== Source records

@[simp] theorem State.modSched_sense (f : Sched → Sched) : (s.modSched b f).sense = s.sense := by cases b <;> rfl

@[simp] theorem State.modSched_store (f : Sched → Sched) : (s.modSched b f).store = s.store := by cases b <;> rfl

@[simp] theorem State.modSched_supply (f : Sched → Sched) : (s.modSched b f).supply = s.supply := by cases b <;> rfl

@[simp] theorem State.modSched_nextTag (f : Sched → Sched) : (s.modSched b f).nextTag = s.nextTag := by cases b <;> rfl

@[simp] theorem State.modSched_completions (f : Sched → Sched) : (s.modSched b f).completions = s.completions := by cases b <;> rfl

@[simp] theorem State.modSched_link (f : Sched → Sched) : (s.modSched b f).link = s.link := by cases b <;> rfl

@[simp] theorem State.modSched_refusals (f : Sched → Sched) : (s.modSched b f).refusals = s.refusals := by cases b <;> rfl

@[simp] theorem State.modSched_events (f : Sched → Sched) : (s.modSched b f).events = s.events := by cases b <;> rfl

@[simp] theorem State.modSched_partCnt (f : Sched → Sched) : (s.modSched b f).partCnt = s.partCnt := by cases b <;> rfl

@[simp] theorem State.modSched_freeCount (f : Sched → Sched) : (s.modSched b f).freeCount = s.freeCount := by cases b <;> rfl

@[simp] theorem State.modSched_pending (f : Sched → Sched) : (s.modSched b f).pending = s.pending := by cases b <;> rfl

@[simp] theorem State.modGains_bay_other (f : Gains → Gains) : (s.modGains b f).bay b.other = s.bay b.other := by
  cases b <;> rfl

theorem State.modGains_bay_ne (f : Gains → Gains) (h : c ≠ b) : (s.modGains b f).bay c = s.bay c :=
  State.setBay_bay_ne s b c _ h

@[simp] theorem State.modGains_pins (f : Gains → Gains) : ((s.modGains b f).bay c).pins = (s.bay c).pins := by
  cases b <;> cases c <;> rfl

@[simp] theorem State.modGains_cart (f : Gains → Gains) : ((s.modGains b f).bay c).cart = (s.bay c).cart := by
  cases b <;> cases c <;> rfl

@[simp] theorem State.modGains_spin (f : Gains → Gains) : ((s.modGains b f).bay c).spin = (s.bay c).spin := by
  cases b <;> cases c <;> rfl

@[simp] theorem State.modGains_demod (f : Gains → Gains) : ((s.modGains b f).bay c).demod = (s.bay c).demod := by
  cases b <;> cases c <;> rfl

@[simp] theorem State.modGains_pos (f : Gains → Gains) : ((s.modGains b f).bay c).pos = (s.bay c).pos := by
  cases b <;> cases c <;> rfl

@[simp] theorem State.modGains_servo (f : Gains → Gains) : ((s.modGains b f).bay c).servo = (s.bay c).servo := by
  cases b <;> cases c <;> rfl

@[simp] theorem State.modGains_gate (f : Gains → Gains) : ((s.modGains b f).bay c).gate = (s.bay c).gate := by
  cases b <;> cases c <;> rfl

@[simp] theorem State.modGains_sched (f : Gains → Gains) : ((s.modGains b f).bay c).sched = (s.bay c).sched := by
  cases b <;> cases c <;> rfl

@[simp] theorem State.modGains_gains (f : Gains → Gains) : ((s.modGains b f).bay b).gains = f (s.bay b).gains := by
  cases b <;> rfl

@[simp] theorem State.modGains_slot (f : Gains → Gains) : ((s.modGains b f).bay c).slot = (s.bay c).slot := by
  cases b <;> cases c <;> rfl

@[simp] theorem State.modGains_mon (f : Gains → Gains) : ((s.modGains b f).bay c).mon = (s.bay c).mon := by
  cases b <;> cases c <;> rfl

@[simp] theorem State.modGains_cnt (f : Gains → Gains) : ((s.modGains b f).bay c).cnt = (s.bay c).cnt := by
  cases b <;> cases c <;> rfl

@[simp] theorem State.modGains_sau (f : Gains → Gains) : (s.modGains b f).sau = s.sau := by cases b <;> rfl

@[simp] theorem State.modGains_profile (f : Gains → Gains) : (s.modGains b f).profile = s.profile := by cases b <;> rfl

@[simp] theorem State.modGains_ledger (f : Gains → Gains) : (s.modGains b f).ledger = s.ledger := by cases b <;> rfl

@[simp] theorem State.modGains_sense (f : Gains → Gains) : (s.modGains b f).sense = s.sense := by cases b <;> rfl

@[simp] theorem State.modGains_store (f : Gains → Gains) : (s.modGains b f).store = s.store := by cases b <;> rfl

@[simp] theorem State.modGains_supply (f : Gains → Gains) : (s.modGains b f).supply = s.supply := by cases b <;> rfl

@[simp] theorem State.modGains_nextTag (f : Gains → Gains) : (s.modGains b f).nextTag = s.nextTag := by cases b <;> rfl

@[simp] theorem State.modGains_completions (f : Gains → Gains) : (s.modGains b f).completions = s.completions := by cases b <;> rfl

@[simp] theorem State.modGains_link (f : Gains → Gains) : (s.modGains b f).link = s.link := by cases b <;> rfl

@[simp] theorem State.modGains_refusals (f : Gains → Gains) : (s.modGains b f).refusals = s.refusals := by cases b <;> rfl

@[simp] theorem State.modGains_events (f : Gains → Gains) : (s.modGains b f).events = s.events := by cases b <;> rfl

@[simp] theorem State.modGains_partCnt (f : Gains → Gains) : (s.modGains b f).partCnt = s.partCnt := by cases b <;> rfl

@[simp] theorem State.modGains_freeCount (f : Gains → Gains) : (s.modGains b f).freeCount = s.freeCount := by cases b <;> rfl

@[simp] theorem State.modGains_pending (f : Gains → Gains) : (s.modGains b f).pending = s.pending := by cases b <;> rfl

@[simp] theorem State.modSlot_bay_other (f : Option Report → Option Report) : (s.modSlot b f).bay b.other = s.bay b.other := by
  cases b <;> rfl

theorem State.modSlot_bay_ne (f : Option Report → Option Report) (h : c ≠ b) : (s.modSlot b f).bay c = s.bay c :=
  State.setBay_bay_ne s b c _ h

@[simp] theorem State.modSlot_pins (f : Option Report → Option Report) : ((s.modSlot b f).bay c).pins = (s.bay c).pins := by
  cases b <;> cases c <;> rfl

@[simp] theorem State.modSlot_cart (f : Option Report → Option Report) : ((s.modSlot b f).bay c).cart = (s.bay c).cart := by
  cases b <;> cases c <;> rfl

@[simp] theorem State.modSlot_spin (f : Option Report → Option Report) : ((s.modSlot b f).bay c).spin = (s.bay c).spin := by
  cases b <;> cases c <;> rfl

@[simp] theorem State.modSlot_demod (f : Option Report → Option Report) : ((s.modSlot b f).bay c).demod = (s.bay c).demod := by
  cases b <;> cases c <;> rfl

====

_Aim of the exercise_
In the entries above, find every line with the word "link" and list it.

_The completed task_
@[simp] theorem State.modSched_link (f : Sched → Sched) : (s.modSched b f).link = s.link := by cases b <;> rfl
@[simp] theorem State.modGains_link (f : Gains → Gains) : (s.modGains b f).link = s.link := by cases b <;> rfl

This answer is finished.